The main technologies in detecting prohibited content in containers are signature control, hash-based control, and linguistic methods.

Signatures

The simplest control method is to search the data stream for some sequence of characters. Sometimes a forbidden sequence of characters is called a "stop word", but in a more general case it can be represented not by a word, but by an arbitrary set of characters, for example, by the same label. In general, this method can not be attributed to content analysis in all its implementations. For example, in most devices of the UTM class, the search for forbidden signatures in the data stream occurs without extracting the text from the container, when analyzing the stream "as is". Or, if the system is configured for only one word, then the result of its work is the determination of a 100% match, i.e. method can be classified as deterministic.

However, more often the search for a specific sequence of characters is still used in text analysis. In the vast majority of cases, signature systems are configured to search for several words and the frequency of occurrence of terms, i.e. we will still refer this system to content analysis systems.

The advantages of this method include independence from the language and ease of replenishing the dictionary of prohibited terms: if you want to use this method to search for a word in Pashto in the data stream, you do not need to know this language, you just need to know how it is written. It is also easy to add, for example, transliterated Russian text or "Albanian" language, which is important, for example, when analyzing SMS texts, ICQ messages or blog posts.

The disadvantages become apparent when using a non-English language. Unfortunately, most manufacturers of text analysis systems work for the American market, and the English language is very "signature" - word forms are most often formed using prepositions without changing the word itself. In Russian, everything is much more complicated. Take, for example, the word "secret" dear to the heart of an information security officer. In English, it means both the noun "secret", the adjective "secret", and the verb "to keep secret". In Russian, several dozen different words can be formed from the root “secret”. Those. if in an English-speaking organization it is enough for an information security officer to enter one word, in a Russian-speaking organization they will have to enter a couple of dozen words and then change them in six different encodings.

In addition, such methods are unstable to primitive coding.

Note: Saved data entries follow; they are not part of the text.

-- ==== Sys2Proof/Machine/Service.lean ====
section
/-! DEFINITION. Identity, firmware and service in the mailbox (R360, R450, R455 to R460, R463 to R465), and the debug group (R361,
R362). -/
namespace Sys2Proof.Machine

/-! ### The daymark (R449, R450) -/

/-- The chain in the SPDM certificate-chain format. -/
def daymarkChain : List Byte :=
  let certs := Config.daymarkCerts.flatMap id
  leBytes 2 (36 + certs.length) ++ [0, 0] ++ Config.sha256 (Config.daymarkCerts.headD []) ++ certs

/-- DAYMARK_READ. -/
def execDaymarkRead (m : MCmd) (s : State) : Host.Outcome State Fault Refusal :=
  .next (s.intake (.daymarkRead m) m 0x600 false (lenIs m 0 1) (fun s =>
    let ds := descsAt m.payload 0 1
    if !descsOk s m ds [true] then s.complete m codeDescriptor [] else s.copyOut m ds daymarkChain))

/-! ### Firmware images (R455, R456) -/

def codeFwSignature := 0x30
def codeFwDigest := 0x31
def codeFwRollback := 0x32
def codeFwFormat := 0x33
def codeFwTooLarge := 0x34
def codeFwSlotEmpty := 0x35
def codeFwSvnLimit := 0x36
def codeFwWrite := 0x37

/-- Whether bytes lo to hi of an image are zero. -/
def zeroIn (bs : List Byte) (lo hi : Nat) : Bool := ((bs.drop lo).take (hi - lo)).all (· == 0)

/-- FW_FORMAT's conditions on a header. -/
def fwFormatOk (bs : List Byte) : Bool :=
  fieldAt bs 0 4 == 0x4C4B4657 && fieldAt bs 4 2 == 1 && fieldAt bs 6 1 == 0xB0 && (bs.drop 8).take 8 == partName &&
    zeroIn bs 7 8 && zeroIn bs 0x13 0x14 && zeroIn bs 0x1C 0x20 && zeroIn bs 0x40 0x100 &&
    decide (1 ≤ fieldAt bs 0x18 4) && decide (fieldAt bs 0x18 4 ≤ 2048)

/-- Bytes of an image, header to signature. -/
def fwSize (bs : List Byte) : Nat := 0x900 + fieldAt bs 0x14 4 + 384

/-- A slot that holds an image. -/
def imageSlot (bs : List Byte) : FwSlot :=
  { present := true, maj := fieldAt bs 0x10 1, min := fieldAt bs 0x11 1, svn := fieldAt bs 0x12 1, digest := some (Config.sha256 (bs.take (fwSize bs))),
    format := fwFormatOk bs, fits := decide (fwSize bs ≤ 8 * 2 ^ 20), ok := false }

/-- The checks of R456 on a slot's contents, in its order: the code of the first that fails, or OK. -/
def State.fwCheck (s : State) (x : FwSlot) (v : FwVerdict) : Nat :=
  if !x.format then codeFwFormat
  else if !x.fits then codeFwTooLarge
  else if 64 < x.svn then codeFwSvnLimit
  else if !v.certOk || !v.sigOk then codeFwSignature
  else if !v.hashOk then codeFwDigest
  else if x.svn < s.sec.counter then codeFwRollback
  else codeOk

/-- The slot that is not running. -/
def State.otherSlot (s : State) : Bool := !s.keeper.slot

/-- FW_LOAD: the checks run before the slot is written; while it is written it holds no valid image. -/
def execFwLoad (m : MCmd) (v : FwVerdict) (s : State) : Host.Outcome State Fault Refusal :=
  .next (s.intake (.fwLoad m v) m 0x601 true (lenIs m 0 1) (fun s =>
    let ds := descsAt m.payload 0 1
    if !descsOk s m ds [false] then s.complete m codeDescriptor []
    else if (s.findOp .fwLoad).isSome then s.complete m codeRefused []
    else if s.inputLost m ds then s.complete m codeDataLost []
    else
      let x := imageSlot (m.reads.getD 0 [])
      let code := s.fwCheck x v
      let s := s.accept m .fwLoad 0x601
      if code ≠ codeOk then
        s.opDone { kind := .fwLoad, fn := m.fn, seq := m.seq, opcode := 0x601, payload := [] } code
      else s.setFwSlot s.otherSlot { x with present := false }))

/-- FW_LOAD_DONE: the slot read back and verified again, or FW_WRITE. Owed while the Keeper restarts. -/
def execFwLoadDone (readBackOk : Bool) (s : State) : Host.Outcome State Fault Refusal :=
  .next (match s.findOp .fwLoad with
    | none => s
    | some o =>
      if s.keeper.kbusy then s.owe (.fwLoadDone readBackOk)
      else (s.setFwSlot s.otherSlot { s.fwSlot s.otherSlot with present := true, ok := readBackOk }).opDone o
        (if readBackOk then codeOk else codeFwWrite))

/-- Whether the size table in force has more than one module (R460). -/
def State.inCascade (s : State) : Bool := decide (1 < s.present.length)

/-- FW_ACTIVATE (R334, R456, R459, R460): the other slot verified, then event 1 of a restart; in recovery mode a boot from that
slot as after a host reset. -/
def execFwActivate (m : MCmd) (v : FwVerdict) (s : State) : Host.Outcome State Fault Refusal :=
  .next (s.intake (.fwActivate m v) m 0x602 true (lenIs m 0 0) (fun s =>
    let i := s.otherSlot
    let x := s.fwSlot i
    if (s.findOp .fwLoad).isSome || (s.findOp .fwActivate).isSome then s.complete m codeRefused []
    else if !x.present then s.complete m codeFwSlotEmpty []
    else
      let code := s.fwCheck x v
      let s := s.setFwSlot i { x with ok := code == codeOk }
      if code ≠ codeOk then s.complete m code []
      else if s.inCascade && x.maj != s.keeper.fwmaj then s.complete m codeState []
      else if s.keeper.recovery then
        let s := (s.complete m codeAccepted []).setSec { s.sec with bootSlot := i }
        s.clearConfig.warmReset { slot0 := !i, slot1 := i }
      else
        let s := s.accept m .fwActivate 0x602
        s.setKeeper { s.keeper with kbusy := true, restart := some .activate, prevSlot := s.keeper.slot, activateFailed := false }))

/-! ### SERVICE_PREPARE (R463 to R465) -/

/-- PART 0: the load moves to the other source, unless that has failed or is below its threshold, and the named one is darkened
(R404). -/
def State.prepareLaser (s : State) (m : MCmd) (i : Nat) : State :=
  let o : LongOp := { kind := .laser, fn := m.fn, seq := m.seq, opcode := 0x603, payload := [] }
  let s := s.accept m .laser 0x603
  let other := 1 - i
  if (s.laser other).state ≠ 0 then s.opDone o codeState
  else ((s.setLaser other { s.laser other with full := true }).setLaser i { s.laser i with state := 3, full := false }).opDone o codeOk

/-- PART 1: the phase is shed, unless another of its rail is lost. -/
def State.preparePhase (s : State) (m : MCmd) (k : Nat) : State :=
  let rail := k / 16
  if s.pwr.phaseOut.any (fun x => x / 16 == rail && x != k) then s.complete m codeState []
  else
    let s := s.accept m .phase 0x603
    (if s.pwr.phaseOut.contains k then s else s.shedPhase rail (k % 16)).opDone
      { kind := .phase, fn := m.fn, seq := m.seq, opcode := 0x603, payload := [] } codeOk

/-- PART 2: the peer is notified and the port held DOWN; OP_DONE follows the peer's answer, or the timeout of the notice. -/
def State.prepareFibre (s : State) (m : MCmd) (p : Nat) (answered : Bool) : State :=
  let s := s.accept m (.fibre p) 0x603
  let s := s.send (.serviceNotice p)
  let s := (s.setPort p { s.port p with serviced := true }).portDown p
  if answered then s.opDone { kind := .fibre p, fn := m.fn, seq := m.seq, opcode := 0x603, payload := [] } codeOk else s

/-- SERVICE_PREPARE: PART names the part, whichever row the command stands on. -/
def State.servicePrepare (s : State) (i : Instr) (m : MCmd) (answered : Bool) : State :=
  let p := m.payload
  s.intake i m 0x603 true (lenIs m 8 0) (fun s =>
    let k := fieldAt p 1 1
    if !reservedZero p 8 [(0, 2)] then s.complete m codeField []
    else match fieldAt p 0 1 with
      | 0 => if k ≤ 1 then s.prepareLaser m k else s.complete m codeField []
      | 1 => if k / 16 ≤ 11 && k % 16 < phasesOf (k / 16) then s.preparePhase m k else s.complete m codeField []
      | 2 => if k ≤ 5 then s.prepareFibre m k answered else s.complete m codeField []
      | _ => s.complete m codeField [])

/-- SERVICE_PREPARE with PART 0 (R463). -/
def execServicePrepareLaser (m : MCmd) (s : State) : Host.Outcome State Fault Refusal :=
  .next (s.servicePrepare (.servicePrepareLaser m) m false)
/-- SERVICE_PREPARE with PART 1 (R465). -/
def execServicePreparePhase (m : MCmd) (s : State) : Host.Outcome State Fault Refusal :=
  .next (s.servicePrepare (.servicePreparePhase m) m false)
/-- SERVICE_PREPARE with PART 2 (R464). -/
def execServicePrepareFibre (m : MCmd) (answered : Bool) (s : State) : Host.Outcome State Fault Refusal :=
  .next (s.servicePrepare (.servicePrepareFibre m answered) m answered)

/-! ### Debug mode (R361) -/

/-- DEBUG_ENTER. -/
def execDebugEnter (m : MCmd) (s : State) : Host.Outcome State Fault Refusal :=
  .next (s.intake (.debugEnter m) m 0x700 true (lenIs m 0 0) (fun s =>
    if s.run.active then s.complete m codeState []
    else (s.setKeeper { s.keeper with debug := true }).complete m codeOk []))

/-- CUST, TCFG, KEY and PRI at their reset values, then committed again from the admitted programs, in ascending handle. -/
def State.recommit (s : State) : State :=
  let s := (s.setArr { s.arr with cust := [] }).setEng { s.eng with keys := [] }
  let s := s.setTgt (s.tgt.map (fun e => (e.1, { e.2 with staged := {}, active := {}, committed := none, refused := false })))
  let s := s.setArb (s.arb.map (fun e =>
    (e.1, { e.2 with stagedLim := 0x40, reqs := e.2.reqs.map (fun r => (r.1, { r.2 with stagedBase := 0 })), pending := some (0x40, List.replicate 48 0) })))
  let s := s.prog.progs.foldl (fun s e => s.commitGroups e.2.img) s
  (List.filter (fun (k : Nat × List DWord) => List.any s.prog.progs (fun e => e.2.fn.val == k.1)) s.prog.keys).foldl
    (fun s e => e.2.zipIdx.foldl (fun s (k, j) => s.commitKey e.1 (j + 1) k) s) s

/-- DEBUG_EXIT. -/
def execDebugExit (m : MCmd) (s : State) : Host.Outcome State Fault Refusal :=
  .next (s.intake (.debugExit m) m 0x701 true (lenIs m 0 0) (fun s =>
    (if s.keeper.debug then (s.setKeeper { s.keeper with debug := false }).recommit else s).complete m codeOk []))

/-! ### ACC_READ and ACC_WRITE (R362) -/

/-- The tiles a command names. -/
structure AccArgs where
  tile : Nat
  array : Nat
  slot : Nat
  shape : Option Shape
  comp : Bool
  ntile : Nat
deriving DecidableEq, Repr

def accArgs (p : List Byte) : AccArgs :=
  { tile := fieldAt p 0 1, array := fieldAt p 1 1, slot := fieldAt p 2 1, shape := Shape.ofCode (fieldAt p 3 1 % 4), comp := bitOf (fieldAt p 3 1) 2,
    ntile := fieldAt p 4 1 }

def AccArgs.sh (a : AccArgs) : Shape := a.shape.getD .s32x32
def AccArgs.foot (a : AccArgs) : Nat := a.sh.foot a.comp

/-- Ranges and reserved bits. -/
def AccArgs.ok (a : AccArgs) (p : List Byte) : Bool :=
  reservedZero p 8 [(0, 5)] && decide (fieldAt p 3 1 < 8) && decide (a.tile ≤ 3) && decide (a.array ≤ 79) && a.shape.isSome &&
    a.slot % a.foot == 0 && decide (a.slot + a.ntile * a.foot ≤ 32)

/-- Bytes of the tiles: 8 KiB each, 16 KiB when compensated. -/
def AccArgs.bytes (a : AccArgs) : Nat := a.ntile * (if a.comp then 16384 else 8192)

/-- A function whose window holds some of the slots has a program running. -/
def State.accBusy (s : State) (a : AccArgs) : Bool :=
  List.any s.prog.progs (fun e =>
    (e.2.state == .running || (match e.2.img.serving with | some c => (s.group c.group).prog == e.1 && (s.group c.group).plan.isSome | none => false)) &&
      (s.window e.2.fn.val).meets { base := a.slot, size := a.ntile * a.foot })

/-- The bytes of the tiles, in slot order, outputs row-major, hi then lo where compensated. -/
def State.accData (s : State) (a : AccArgs) : List Byte :=
  let y := s.array a.tile (s.phys a.tile a.array)
  (List.range a.ntile).flatMap (fun i =>
    let v := y.readTile (s.fresh + i) (a.slot + i * a.foot) a.sh a.comp
    if a.comp then (v.1.zip v.2).flatMap (fun x => leBytes 8 x.1.toNat ++ leBytes 8 x.2.toNat)
    else v.1.flatMap (fun x => leBytes 8 x.toNat))

/-- ACC_READ. -/
def execAccRead (m : MCmd) (s : State) : Host.Outcome State Fault Refusal :=
  let p := m.payload
  .next (s.intake (.accRead m) m 0x702 true (lenIs m 8 1) (fun s =>
    let ds := descsAt p 8 1
    let a := accArgs p
    if !descsOk s m ds [true] then s.complete m codeDescriptor []
    else if !s.keeper.debug then s.complete m codeState []
    else if !a.ok p then s.complete m codeField []
    else if s.accBusy a then s.complete m codeState []
    else (s.copyOut m ds (s.accData a)).setFresh (s.fresh + a.ntile)))

/-- The 64-bit words a write carries. -/
def accWords (a : AccArgs) (bs : List Byte) : List Nat := (List.range (a.bytes / 8)).map (fun i => fieldAt bs (8 * i) 8)

/-- One tile written from its words. -/
def State.accPut (s : State) (a : AccArgs) (ws : List Nat) (i : Nat) : State :=
  let p := s.phys a.tile a.array
  let here := (ws.drop (i * (a.bytes / 8 / a.ntile))).take (a.bytes / 8 / a.ntile)
  let x (k : Nat) : X32 := BitVec.ofNat 34 (here.getD k 0)
  let hi := (List.range 1024).map (fun k => x (if a.comp then 2 * k else k))
  let lo := if a.comp then (List.range 1024).map (fun k => x (2 * k + 1)) else []
  s.setArray a.tile p ((s.array a.tile p).writeTile (a.slot + i * a.foot) a.sh a.comp hi lo)

/-- ACC_WRITE. -/
def execAccWrite (m : MCmd) (s : State) : Host.Outcome State Fault Refusal :=
  let p := m.payload
  .next (s.intake (.accWrite m) m 0x703 true (lenIs m 8 1) (fun s =>
    let ds := descsAt p 8 1
    let a := accArgs p
    let ws := accWords a (m.reads.getD 0 [])
    if !descsOk s m ds [false] then s.complete m codeDescriptor []
    else if !s.keeper.debug then s.complete m codeState []
    else if !a.ok p || ws.any (fun w => decide (2 ^ 34 ≤ w)) then s.complete m codeField []
    else if s.accBusy a then s.complete m codeState []
    else if s.inputLost m ds then s.complete m codeDataLost []
    else if extentBytes (cmdExtents m ds 0) < a.bytes then s.complete m codeDescriptor []
    else ((List.range a.ntile).foldl (fun s i => s.accPut a ws i) s).complete m codeOk []))

end Sys2Proof.Machine
end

Almost all of them give in to the favorite trick of novice spammers - replacing characters with similar ones. The author repeatedly demonstrated to security officers an elementary trick - the passage of confidential text through signature filters. A text containing, for example, the phrase "top secret" is taken, and a mail interceptor configured for this phrase. If the text is opened in MS Word, then a two-second operation: Ctrl + F, "find "o" (Russian layout)", "replace with "o" (English layout)", "replace all", "send document" - makes the document absolutely invisible to this filter. It is all the more disappointing that such a replacement is carried out by regular means of MS Word or any other text editor, i.e. they are available to the user, even if he does not have local administrator rights and the ability to run encryption programs.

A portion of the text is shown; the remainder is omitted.